## Provided entries
/-- An entry is HELD: for the replay of a translation, or by a violation (R125, R230, R374). -/
def Mach.copyHold (m : Mach) (core chan : Nat) (e : CopyEntry) (acc : Nat) : CopyGot → Mach
  | .xlat va level =>
    let (token, m) := m.fresh
    (m.modHead core chan (fun e => { e with state := .held, token := some token })).postFq e.ctx 1 acc va.toNat level core
      (some e.slot) [token]
  | .violation va =>
    (m.modHead core chan (fun e => { e with state := .held })).postFq e.ctx 7 acc va.toNat 0 core (some e.slot) []
  | _ => m

/-- n bytes of an entry are delivered: its DONE, the write pointer, which never falls within an entry, and the barrier's credit
(R153, R156, R260). -/
def Mach.delivered (m : Mach) (core chan : Nat) (e : CopyEntry) (n : Nat) : Mach :=
  let last := e.target (e.done + n - 1) + 1
  let m := if e.kind == .mc then m
    else m.touchOperands core e.slot e.uid ((List.range n).map (fun i => e.target (e.done + i)))
  let m := m.modCore core (fun c =>
    let id : Ident := match c.everyone.find? (fun g => g.uid == e.uid) with | some g => g.id | none => { ctx := e.ctx }
    (c.modChan chan (fun ch =>
      { ch with waddr := if ch.waddr.ult last then last else ch.waddr }.modHead
        (fun e => { e with done := e.done + n }))).count 10 n id)
  match e.bar with
  | some j => m.barChange (clusterOf core) e.block j (fun b => b.credit (-(n : Int)))
  | none => m

/-- The bad bytes of a line reach its destination: a poisoned sector, or an uncorrectable word (R261). -/
def badSectors (bs : List (Nat × Byte × Bool)) : BitVec 4 :=
  bs.foldl (fun p e => if e.2.2 then p ||| (1#4 <<< (e.1 / 32)) else p) 0

/-- Bytes with their offsets in one line are written at their place. -/
def Mach.copyWrite (m : Mach) (core : Nat) (e : CopyEntry) (line : Loc) (va : Va) (bs : List (Nat × Byte × Bool)) : Written :=
  let mask := bs.foldl (fun k b => k ||| rangeMask b.1 1) 0
  let data : SMap Byte := bs.foldl (fun d b => SMap.set d b.1 b.2.1) []
  let spad := line.isSpad
  let r := m.writeLine line mask (if spad then 0 else badSectors bs) data (some e.dstTag) e.ctx core (some e.slot) none
    5 (some va)
  match line with
  | .spad c a =>
    let words := (bs.filter (fun b => b.2.2)).map (fun b => (a + b.1) / 4)
    ⟨r.mach.modCluster c (fun k => { k with
      spadBad := words.foldl (fun l x => if l.contains x then l else x :: l) k.spadBad }), false⟩
  | _ => r

/-- The next bytes of a COPY.MC go into its wharf slot. -/
def Mach.wharfWrite (m : Mach) (cl slot : Nat) (o len : Nat) (bs : List (Byte × Bool)) : Mach :=
  m.modCluster cl (fun k => match k.wharf.get? slot with
    | none => k
    | some x => { k with wharf := k.wharf.set slot { x with
        data := bs.zipIdx.foldl (fun d b => d.set (o + b.2) b.1.1) x.data
        bad := (bs.zipIdx.filter (fun b => b.1.2)).foldl (fun l b => (o + b.2) :: l) x.bad
        bytes := o + bs.length
        state := if o + bs.length = len then .full else .filling } })

/-- The wharf bytes that a DRAIN may take now (R263). -/
def Mach.wharfBytes (m : Mach) (cl num : Nat) : Wharf :=
  match (m.cluster cl).tickets.find? (fun t => t.num == num) with
  | some t => match t.slot with
    | some s => (m.cluster cl).wharf.getD s {}
    | none => {}
  | none => {}

/-- The entry of the other copy of a duplex group that a silent entry stands beside has delivered as many bytes (R330). -/
def Mach.twinDelivered (m : Mach) (core : Nat) (e : CopyEntry) (n : Nat) : Bool :=
  match m.findGroup core e.slot e.uid with
  | none => true
  | some g => match m.partner core g with
    | none => true
    | some p => !(m.core p.core).chans.any (fun ch => ch.2.entries.any (fun x => x.uid == p.uid && x.seq == e.seq && x.done < n))

/-- A DRAIN waits for bytes that will not come: the entry that filled its slot has gone, or stops (R263, R125). -/
def Mach.wharfDry (m : Mach) (cl : Nat) (e : CopyEntry) : Bool :=
  e.kind == .drain && (m.wharfBytes cl e.num).bytes ≤ e.done &&
  !(List.range 8).any (fun i => (m.core (8 * cl + i)).chans.any (fun ch =>
    ch.2.entries.any (fun x => x.kind == .mc && x.num == e.num && !x.stopping)))
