/-- The physical address of the first line of a context's binding table (R138, R389). -/
def bindingHome (c : Ctx) : Nat := c.sabase + 0x200000

/-- BIND and UNBIND (R296). -/
def bindBody (add : Bool) : Body := groupWide fun w m g =>
  let k := blockWord g w.f
  let so := g.span ((k 3).toNat % 16)
  let sr := g.span (bitsOf (k 3).toNat 4 4)
  let obj := so.ptr + (k 0).signExtend 56
  let base := sr.ptr + (k 1).signExtend 56
  let n := (k 2).toNat
  if (k 3).toNat >>> 8 != 0 then .error (.fault .illegal 0)
  else if obj.toNat % 8 != 0 then .error (.fault .align obj)
  else match so.check obj.toNat 8 2 with
    | some t => .error t
    | none => match sr.bounds base.toNat n with
      | some t => .error t
      | none =>
        if g.gated then .error .retry
        else
          let m := m.modGroup w.core w.slot (fun g => { g with sb := g.sb ||| regItems w.f.fd 1 })
          .ok (m.send w.core w.slot g.uid (sliceOf (bindingHome (m.ctx g.id.ctx))) 0 g.id.duplex
            (.object (.bind base (base + BitVec.ofNat 56 n) add w.f.fd) (.dram 0) obj so.tag false))

/-- BIND. -/
def bodyBind : Body := bindBody true
def execBind (w : WordA) (s : State) : Host.Outcome State Fault Refusal := issue 4 (fieldsA 0xE2 w) bodyBind s
/-- UNBIND. -/
def bodyUnbind : Body := bindBody false
def execUnbind (w : WordA) (s : State) : Host.Outcome State Fault Refusal := issue 4 (fieldsA 0xE3 w) bodyUnbind s

/-- PROMISE (R298). -/
def bodyPromise : Body := groupWide fun w m g =>
  let (s, va) := blockAddr g w.f
  if (blockWord g w.f 1).toNat >>> 4 != 0 then .error (.fault .illegal 0)
  else match objectAim w m g s va 2 with
    | .error t => .error t
    | .ok (m, l) =>
      if !g.id.copyIndex && (m.core w.core).estateFree = 0 then .error (.fault .estatefull 0)
      else if g.gated then .error .retry
      else
        let m := (m.reserve w.core g).modGroup w.core w.slot (fun g => { g with sb := g.sb ||| regItems w.f.fd 1 })
        .ok (m.send w.core w.slot g.uid l.place 0 g.id.duplex (.object (.promise w.f.fd) l va s.tag false))
def execPromise (w : WordA) (s : State) : Host.Outcome State Fault Refusal := issue 4 (fieldsA 0xE5 w) bodyPromise s

/-- The group holds an object by HOLD (R299): by its estate entry, or, for the copy of a duplex pair with index 1, by its own list
(R376, log 18). -/
def Mach.holdsObject (m : Mach) (core : Nat) (g : Group) (key : Dword) : Bool :=
  if g.id.copyIndex then g.objects.contains key else (m.holding? core g.uid 6 key).isSome

/-- The group's holding of an object ends. -/
def Mach.dropObject (m : Mach) (core slot : Nat) (g : Group) (key : Dword) : Mach :=
  if g.id.copyIndex then m.modGroup core slot (fun g => { g with objects := g.objects.erase key })
  else m.endHolding core g.uid 6 key

/-- HOLD (R299). -/
def bodyHold : Body := groupWide fun w m g =>
  let (s, va) := blockAddr g w.f
  if (blockWord g w.f 1).toNat >>> 4 != 0 then .error (.fault .illegal 0)
  else if va.toNat % 8 != 0 then .error (.fault .align va)
  else match s.bounds va.toNat 8 with
    | some t => .error t
    | none =>
      if m.holdsObject w.core g (va.setWidth 64) then answerD w m g .mismatch
      else if g.id.copyIndex then
        answerD w (m.modGroup w.core w.slot (fun g => { g with objects := va.setWidth 64 :: g.objects })) g .ok
      else if !g.id.copyIndex && (m.core w.core).estateFree = 0 then .error (.fault .estatefull 0)
      else answerD w (m.acquire w.core w.slot g 6 (va.setWidth 64)) g .ok
def execHold (w : WordA) (s : State) : Host.Outcome State Fault Refusal := issue 4 (fieldsA 0xE7 w) bodyHold s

## Exercise aim
Go through the entries above and pull out each line with "signExtend" in it.

## Response box
  let obj := so.ptr + (k 0).signExtend 56
  let base := sr.ptr + (k 1).signExtend 56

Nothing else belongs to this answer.